Wednesday, September 08, 2004

Berlin

It was an intimidating feeling to arrive in a country in which my communication skills ended with the ability to ask for a bratwurst with sauerkraut. The names of metro stations on the way from the airport all sounded long and ominous to my foreign ear. Tonie, my dearest German friend who kindly invited me to Berlin, did little to dispel the feeling when she translated the name of one town to mean "desire to be a man who kills or hurts small animals."

Tonie is from the Eastern side of Berlin, and her apartment is only a few blocks from Alexanderplatz, the heart of former East Berlin and currently one of three "centers" of the unified city. As we walked the streets that evening and much of the next day, she gave me the impression that the distinctive features of the town were being swallowed up every day by the spreading gentrification and touristification of the city. It is probably natural for most of us to feel nostalgic when the things we grew up with change rapidly and irreversibly, and I couldn't help sharing her sadness over the disappearance of cheap cozy cafes, goofy artwork and other distinctive features of the neighborhood.

I was particularly interested in the graffiti artwork I saw everywhere, even in what have now become rather posh parts of town. Graffiti is one of the very few modern means of individual expression that stands a chance of reaching a mass audience. Unfortunately, most graffiti, like most individual expression is so personal that it is completely uninteresting, but the occasional piece jumps into the political or public realm and demands a reaction by the sheer directness of presentation. "Soldiers are murderers" said one, half obscured by vines. The German Supreme Court recently found this phrase to go beyond permissible free speech, and its use is now prohibited in a public context.
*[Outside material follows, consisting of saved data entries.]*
-- ==== Sys2Proof/Laws/KeepsSteps.lean ====
section
/-! SUPPORT. Keeps (Laws/KeepsBase.lean) for repairs, stream, model and step commands. -/

namespace Sys2Proof.Machine

theorem declareLoss_keeps (s : State) (c : Nat) : Keeps s (declareLoss s c) := by
  unfold declareLoss
  try dsimp only
  iterate 12 all_goals first
    | with_reducible exact Keeps.refl _
    | with_reducible split
    | with_reducible refine Keeps.trans ?_ (Keeps.upd rfl rfl rfl rfl rfl rfl)
    | skip

theorem declareBy_keeps (s : State) (c : Nat) : Keeps s (declareBy s c) := by
  unfold declareBy
  try dsimp only
  iterate 12 all_goals first
    | with_reducible exact Keeps.refl _
    | with_reducible refine Keeps.trans ?_ (declareLoss_keeps _ _)
    | with_reducible split
    | with_reducible refine Keeps.trans ?_ (Keeps.upd rfl rfl rfl rfl rfl rfl)
    | skip

theorem fatal_keeps (s : State) (c : Nat) : Keeps s (fatal s c) := by
  unfold fatal
  try dsimp only
  iterate 12 all_goals first
    | with_reducible exact Keeps.refl _
    | with_reducible refine Keeps.trans ?_ (countChip_keeps _ _ _ _)
    | with_reducible refine Keeps.trans ?_ (declareBy_keeps _ _)
    | with_reducible split
    | with_reducible refine Keeps.trans ?_ (Keeps.upd rfl rfl rfl rfl rfl rfl)
    | skip

theorem fenceCore_keeps (s : State) (c k origin : Nat) : Keeps s (fenceCore s c k origin) := by
  unfold fenceCore
  dsimp only
  exact .ite (.refl s) (.ite (fatal_keeps _ _) (.ite ((setCore_keeps _ _ _ _).trans (addLedger_keeps _ _ _ _ _ _ _))
    ((((setCore_keeps _ _ _ _).trans (countChip_keeps _ _ _ _)).trans (raiseEvent_keeps _ _)).trans
      (logFault_keeps _ _ _ _ _))))

theorem replaceCore_keeps (s : State) (c : Nat) (k : Nat) : Keeps s (replaceCore s c k) := by
  unfold replaceCore
  try dsimp only
  iterate 12 all_goals first
    | with_reducible exact Keeps.refl _
    | with_reducible refine Keeps.trans ?_ (setCore_keeps _ _ _ _)
    | with_reducible refine Keeps.trans ?_ (addLedger_keeps _ _ _ _ _ _ _)
    | with_reducible split
    | with_reducible refine Keeps.trans ?_ (Keeps.upd rfl rfl rfl rfl rfl rfl)
    | skip

theorem dropSparing_keeps (s : State) (c : Nat) (k : Nat) (row : Nat) : Keeps s (dropSparing s c k row) := by
  unfold dropSparing
  try dsimp only
  iterate 12 all_goals first
    | with_reducible exact Keeps.refl _
    | with_reducible split
    | with_reducible refine Keeps.trans ?_ (Keeps.upd rfl rfl rfl rfl rfl rfl)
    | skip

theorem spareRow_keeps (s : State) (c : Nat) (k : Nat) (row : Nat) (origin : Nat) : Keeps s (spareRow s c k row
    origin) := by
  unfold spareRow
  try dsimp only
  iterate 12 all_goals first
    | with_reducible exact Keeps.refl _
    | with_reducible refine Keeps.trans ?_ (setCore_keeps _ _ _ _)
    | with_reducible refine Keeps.trans ?_ (countCore_keeps _ _ _ _ _)
    | with_reducible refine Keeps.trans ?_ (addLedger_keeps _ _ _ _ _ _ _)
    | with_reducible refine Keeps.trans ?_ (fenceCore_keeps _ _ _ _)
    | with_reducible refine Keeps.trans ?_ (dropSparing_keeps _ _ _ _)
    | with_reducible split
    | with_reducible refine Keeps.trans ?_ (Keeps.upd rfl rfl rfl rfl rfl rfl)
    | skip
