theorem resumeContext_keeps (s : State) (p : Nat × List Byte) : Keeps s (resumeContext s p) := by
  unfold resumeContext
  try dsimp only
  iterate 12 all_goals first
    | with_reducible exact Keeps.refl _
    | with_reducible refine Keeps.trans ?_ (logFault_keeps _ _ _ _ _)
    | with_reducible refine Keeps.trans ?_ (setStream_keeps _ _ _)
    | with_reducible split
    | with_reducible refine Keeps.trans ?_ (Keeps.upd rfl rfl rfl rfl rfl rfl)
    | skip

theorem resumeLanes_keeps (x : Slot) (s : State) (c : Nat) : Keeps s (resumeLanes x s c) := by
  unfold resumeLanes
  try dsimp only
  iterate 12 all_goals first
    | with_reducible exact Keeps.refl _
    | with_reducible refine Keeps.trans ?_ (setChip_keeps _ _ _)
    | with_reducible split
    | with_reducible refine Keeps.trans ?_ (Keeps.upd rfl rfl rfl rfl rfl rfl)
    | skip

theorem suspendVaulted_keeps (s : State) : Keeps s (suspendVaulted s) := by
  unfold suspendVaulted
  try dsimp only
  iterate 12 all_goals first
    | with_reducible exact Keeps.refl _
    | with_reducible split
    | with_reducible refine Keeps.trans ?_ (Keeps.upd rfl rfl rfl rfl rfl rfl)
    | skip

theorem resumeFrom_keeps (s : State) (x : Slot) : Keeps s (resumeFrom s x) :=
  ((foldl_keeps resumeContext_keeps _ s).trans (foldl_keeps (resumeLanes_keeps x) _ _)).trans (suspendVaulted_keeps _)

theorem coldStart_keeps (s : State) : Keeps s (coldStart s) := by
  unfold coldStart
  try dsimp only
  iterate 12 all_goals first
    | with_reducible exact Keeps.refl _
    | with_reducible refine Keeps.trans ?_ (mgmtEvent_keeps _ _ _ _)
    | with_reducible refine Keeps.trans ?_ (logOther_keeps _)
    | with_reducible split
    | with_reducible refine Keeps.trans ?_ (Keeps.upd rfl rfl rfl rfl rfl rfl)
    | skip

theorem applyCfg_keeps (s : State) : Keeps s (applyCfg s) := by
  refine .of rfl id id id fun h => ?_
  simp only [modeWf, cfgField, applyCfg, Bool.and_eq_true, BitVec.getLsbD_ofNat] at h ⊢
  exact ⟨by simpa [bit, Nat.testBit, Nat.shiftRight_eq_div_pow, Nat.one_and_eq_mod_two] using h.2, h.2⟩

theorem resumeOrCold_keeps (s : State) : Keeps s (resumeOrCold s) := by
  unfold resumeOrCold
  split
  · exact resumeFrom_keeps _ _
  · exact resumeFrom_keeps _ _
  · exact coldStart_keeps _

theorem doConfigurationApply_keeps (s : State) : Keeps s (doConfigurationApply s) :=
  onStep_keeps _ _ _ fun s => ((((applyCfg_keeps s).trans (foldl_keeps reinstall_keeps _ _)).trans
    (homingNow_keeps _ _)).trans (resumeOrCold_keeps _)).trans (.upd rfl rfl rfl rfl rfl rfl)

theorem mgmtReset_keeps (s : State) (toI5 : Bool) : Keeps s (mgmtReset s toI5) := by
  unfold mgmtReset
  try dsimp only
  iterate 12 all_goals first
    | with_reducible exact Keeps.refl _
    | with_reducible refine Keeps.trans ?_ (wake_keeps _)
    | with_reducible refine Keeps.trans ?_ (commitShutdown_keeps _ _ _ _ _)
    | with_reducible split
    | with_reducible refine Keeps.trans ?_ (Keeps.upd rfl rfl rfl rfl rfl rfl)
    | skip

theorem consumeResumed_keeps (s : State) : Keeps s (consumeResumed s) := by
  unfold consumeResumed
  try dsimp only
  iterate 12 all_goals first
    | with_reducible exact Keeps.refl _
    | with_reducible refine Keeps.trans ?_ (setSlot_keeps _ _ _)
    | with_reducible split
    | with_reducible refine Keeps.trans ?_ (Keeps.upd rfl rfl rfl rfl rfl rfl)
    | skip

theorem stayDown_keeps (s : State) : Keeps s (stayDown s) := by
  unfold stayDown
  try dsimp only
  iterate 12 all_goals first
    | with_reducible exact Keeps.refl _
    | with_reducible refine Keeps.trans ?_ (mgmtEvent_keeps _ _ _ _)
    | with_reducible refine Keeps.trans ?_ (foldl_keeps (fun s x => mgmtEvent_keeps s _ _ _) _ _)
    | with_reducible split
    | with_reducible refine Keeps.trans ?_ (foldl_keeps (fun s x => ?_) _ _)
    | with_reducible refine Keeps.trans ?_ (Keeps.upd rfl rfl rfl rfl rfl rfl)
    | skip

theorem firmwareReady_cfg (m : Mgmt) : (firmwareReady m).cfg = m.cfg := by
  unfold firmwareReady
  dsimp only
  split <;> rfl

theorem readyMarks_keeps (s : State) (held : Option Bool) : Keeps s (readyMarks s held) :=
  .same rfl rfl rfl rfl rfl (firmwareReady_cfg _)

theorem readyNow_keeps (s : State) (held : Option Bool) : Keeps s (readyNow s held) :=
  (((consumeResumed_keeps s).trans (writeLedger_keeps _ _ _)).trans (readyMarks_keeps _ held)).trans
      (recheckLinks_keeps _)

theorem doReady_keeps (s : State) : Keeps s (doReady s) := by
  refine onStep_keeps _ _ _ fun s => .ite (stayDown_keeps _) ?_
  split
  · exact (readyNow_keeps _ _).trans (mgmtReset_keeps _ _)
  · exact readyNow_keeps _ _

theorem flushWaiting_keeps (s : State) : Keeps s (flushWaiting s) := by
  unfold flushWaiting
  try dsimp only
  iterate 12 all_goals first
    | with_reducible exact Keeps.refl _
    | with_reducible refine Keeps.trans ?_ (hostWrite_keeps _ _ _)
    | with_reducible refine Keeps.trans ?_ (foldl_keeps (fun s x => hostWrite_keeps s _ _) _ _)
    | with_reducible split
    | with_reducible refine Keeps.trans ?_ (foldl_keeps (fun s x => ?_) _ _)
    | with_reducible refine Keeps.trans ?_ (Keeps.upd rfl rfl rfl rfl rfl rfl)
    | skip

theorem doHostLinkTrained_keeps (s : State) (l : Nat) (width : Nat) (speed : Nat) : Keeps s (doHostLinkTrained s l
    width speed) := by
  unfold doHostLinkTrained
  try dsimp only
  iterate 12 all_goals first
    | with_reducible exact Keeps.refl _
    | with_reducible refine Keeps.trans ?_ (flushWaiting_keeps _)
    | with_reducible split
    | with_reducible refine Keeps.trans ?_ (Keeps.upd rfl rfl rfl rfl rfl rfl)
    | skip

theorem doHostLinkDown_keeps (s : State) (l : Nat) : Keeps s (doHostLinkDown s l) := by
  unfold doHostLinkDown
  try dsimp only
  iterate 12 all_goals first
    | with_reducible exact Keeps.refl _
    | with_reducible split
    | with_reducible refine Keeps.trans ?_ (Keeps.upd rfl rfl rfl rfl rfl rfl)
    | skip

theorem rewriteRecords_keeps (s : State) (p : Nat × Ring) : Keeps s (rewriteRecords s p) := by
  unfold rewriteRecords
  try dsimp only
  iterate 12 all_goals first
    | with_reducible exact Keeps.refl _
    | with_reducible refine Keeps.trans ?_ (hostWrite_keeps _ _ _)
    | with_reducible refine Keeps.trans ?_ (foldl_keeps (fun s x => hostWrite_keeps s _ _) _ _)
    | with_reducible split
    | with_reducible refine Keeps.trans ?_ (foldl_keeps (fun s x => ?_) _ _)
    | with_reducible refine Keeps.trans ?_ (Keeps.upd rfl rfl rfl rfl rfl rfl)
    | skip

theorem failBridge_keeps (s : State) (b : Nat) : Keeps s (failBridge s b) :=
  .of rfl id (all_modNth_bridges fun _ h => h) id id

theorem rewriteRecent_keeps (s : State) : Keeps s (rewriteRecent s) :=
  foldl_keeps (fun _ _ => foldl_keeps (fun _ _ => hostWrite_keeps _ _ _) _ _) _ _

theorem doHostBridgeFailed_keeps (s : State) (b : Nat) (t : Tick) : Keeps s (doHostBridgeFailed s b t) :=
  .ite (stamp_keeps _ _) (((stamp_keeps s t).trans (failBridge_keeps _ b)).trans ((rewriteRecent_keeps _).trans
    (foldl_keeps rewriteRecords_keeps _ _)))

end Sys2Proof.Machine
end

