theorem rewriteAll_trained {s : State} (h : trainedLinks s ≠ []) (l : List (Nat × Ring)) :
    l.foldl rewriteRecords s = { s with host := storeAll s.host (l.flatMap (lateRecords s)) } := by
  induction l generalizing s with
  | nil => rfl
  | cons p l ih =>
    rw [List.foldl_cons, rewriteRecords_eq, foldWrites_trained (fun o => o) _ s h, List.map_id', ih (by exact h), List.flatMap_cons,
      storeAll, storeAll, List.foldl_append]
    rfl

/-- A bridge with its two links gone leaves every link of the other as it is. -/
theorem linkUp_failBridge (s : State) (b : Nat) {l : Nat} (hl : l < s.links.length) :
    linkUp (failBridge s b) l = (decide (l / 2 ≠ b) && linkUp s l) := by
  unfold linkUp failBridge
  dsimp only
  rw [nth_modNth, nth_modNth, modNth_length]
  by_cases hodd : l = 2 * b + 1
  · rw [if_pos ⟨hodd, hodd ▸ hl⟩, decide_eq_false (by omega)]
    rfl
  · rw [if_neg fun h => hodd h.1]
    by_cases heven : l = 2 * b
    · rw [if_pos ⟨heven, heven ▸ hl⟩, decide_eq_false (by omega)]
      rfl
    · rw [if_neg fun h => heven h.1, decide_eq_true (by omega), Bool.true_and]

theorem doHostBridgeFailed_passes {s : State} {b : Nat} (h : (nth ⟨true, 0, [], []⟩ s.bridges b).failed = true ∨ 2 ≤ b) (t : Tick) :
    doHostBridgeFailed s b t = stamp s t :=
  if_pos (by simpa using h)

/-- A bridge that fails while the other serves. -/
theorem doHostBridgeFailed_fails {s : State} {b : Nat} (hb : (nth ⟨true, 0, [], []⟩ s.bridges b).failed = false) (hb2 : b < 2) (t : Tick)
    (ht : trainedLinks (failBridge (stamp s t) b) ≠ []) : doHostBridgeFailed s b t =
      let v := failBridge (stamp s t) b
      { v with host := storeAll s.host (lateOutputs v ++ s.rings.flatMap (lateRecords v)) } := by
  refine (if_neg (by simp [hb, hb2])).trans ?_
  dsimp only
  rw [rewriteRecent_trained ht, rewriteAll_trained (by exact ht), storeAll, storeAll, storeAll, List.foldl_append]
  rfl

/-- Settles O54: training by `linkCan_iff` and `flushWaiting_trained`, a failed bridge by what `doHostBridgeFailed_fails` writes again. -/
theorem hostLinksTrainAndFail : Obligations.HostLinksTrainAndFail := by
  unfold Obligations.HostLinksTrainAndFail
  have next {a b : State} (h : a = b) : (Host.Outcome.next a : Host.Outcome State Fault Refusal) = .next b := congrArg _ h
  intro s stored
  refine ⟨fun l width speed => ?trains, fun l hl => ?down, fun b t => ?bridge⟩
  case down =>
    refine ⟨_, rfl, rfl, ?_, fun k hk => modNth_other _ _ _ _ hk⟩
    exact (linkUp_mod s l l (fun _ => HostLink.down) hl).trans (if_pos rfl)
  case trains =>
    intro port latch can
    have hcan : linkCan s l width speed = true ↔ can := linkCan_iff s l width speed
    refine ⟨fun h => next (if_pos ?_), fun h hl => next (doHostLinkTrained_trains (hcan.2 h) h.1 hl), fun h hl hw r a bs hrec =>
      ⟨_, next (doHostLinkTrained_trains (hcan.2 h) h.1 hl), ?_⟩⟩
    · rw [Bool.not_eq_true', ← Bool.not_eq_true]
      exact mt hcan.1 h
    · simp only [memoriesWf, Bool.and_eq_true] at hw
      obtain ⟨⟨hhost, -⟩, -⟩ := hw
      rw [hrec]
      exact storeAll_last hhost s.unsent a bs
  case bridge =>
    intro T bridge late
    refine ⟨fun h => next (doHostBridgeFailed_passes h t), fun hb hb2 ⟨l, hup, hl4, hne⟩ => ?_⟩
    have hlen : l < s.links.length := by
      by_contra hout
      rw [linkUp, nth, List.getD_eq_default _ _ (Nat.not_lt.1 hout)] at hup
      cases hup
    have htrained := trainedLinks_ne hl4 ((linkUp_failBridge (stamp s t) b hlen).trans (by
      rw [decide_eq_true hne]
      exact hup))
    refine ⟨_, next (doHostBridgeFailed_fails hb hb2 t htrained), rfl, ?_, fun k hk => modNth_other _ _ _ _ hk,
      fun l _ hl => linkUp_failBridge (stamp s t) b hl, rfl⟩
    refine (congrArg Bridge.failed (nth_modNth _ s.bridges b b _)).trans ?_
    split
    · rfl
    · rename_i hout
      exact congrArg Bridge.failed (List.getD_eq_default _ _ (Nat.not_lt.1 fun hlt => hout ⟨rfl, hlt⟩))

end Sys2Proof.Laws
end

section
/-! SUPPORT. Step 4 of a bring-up: the ledger applied, and a chip that fails power-up BIST (R408, R409, R411, R425). -/

open Sys2Proof Sys2Proof.Machine

namespace Sys2Proof.Laws

/-! ## A ledger entry applied (R409) -/

section
variable {s : State} {e : LedgerEntry} (hc : e.chip < s.chips.length) (hk : e.unit < (chipOf s e.chip).cores.length)
include hc hk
A lot of graffiti are reminders of the violent clashes between police and demonstrators that occur here every year around May Day. Demonstrators toss cobblestones at the police, who retaliate with water cannons. The protesters have legitimate greviances to air, but also turn the protests into a sort of street celebration, often with music and bousterous merrymaking. Based on my friend's description, these demonstrations lack the broad-based participation of the French ones, are less peaceful than the Spanish ones, but the balance of power is not overwhelmingly with the police, as in the United States.

The war between graffiti artists and gentrifiers appears to rage on every corner. Sometimes a newly renovated facade will have an ugly scrawl, like a wound on its belly. Other times, street art that has amused passers-by for years will be painted over with bright but utterly boring paint. Like any war, this one has many casualties. Most Berliners probably sympathize with one or the other side, but, for me, both have their own appeal. Unfortunately, to hope that the clash will preserve the best of both worlds is probably too optimistic. In the meantime, I tried to take as many pictures as I could, to preserve at least a snapshot of this dynamic world.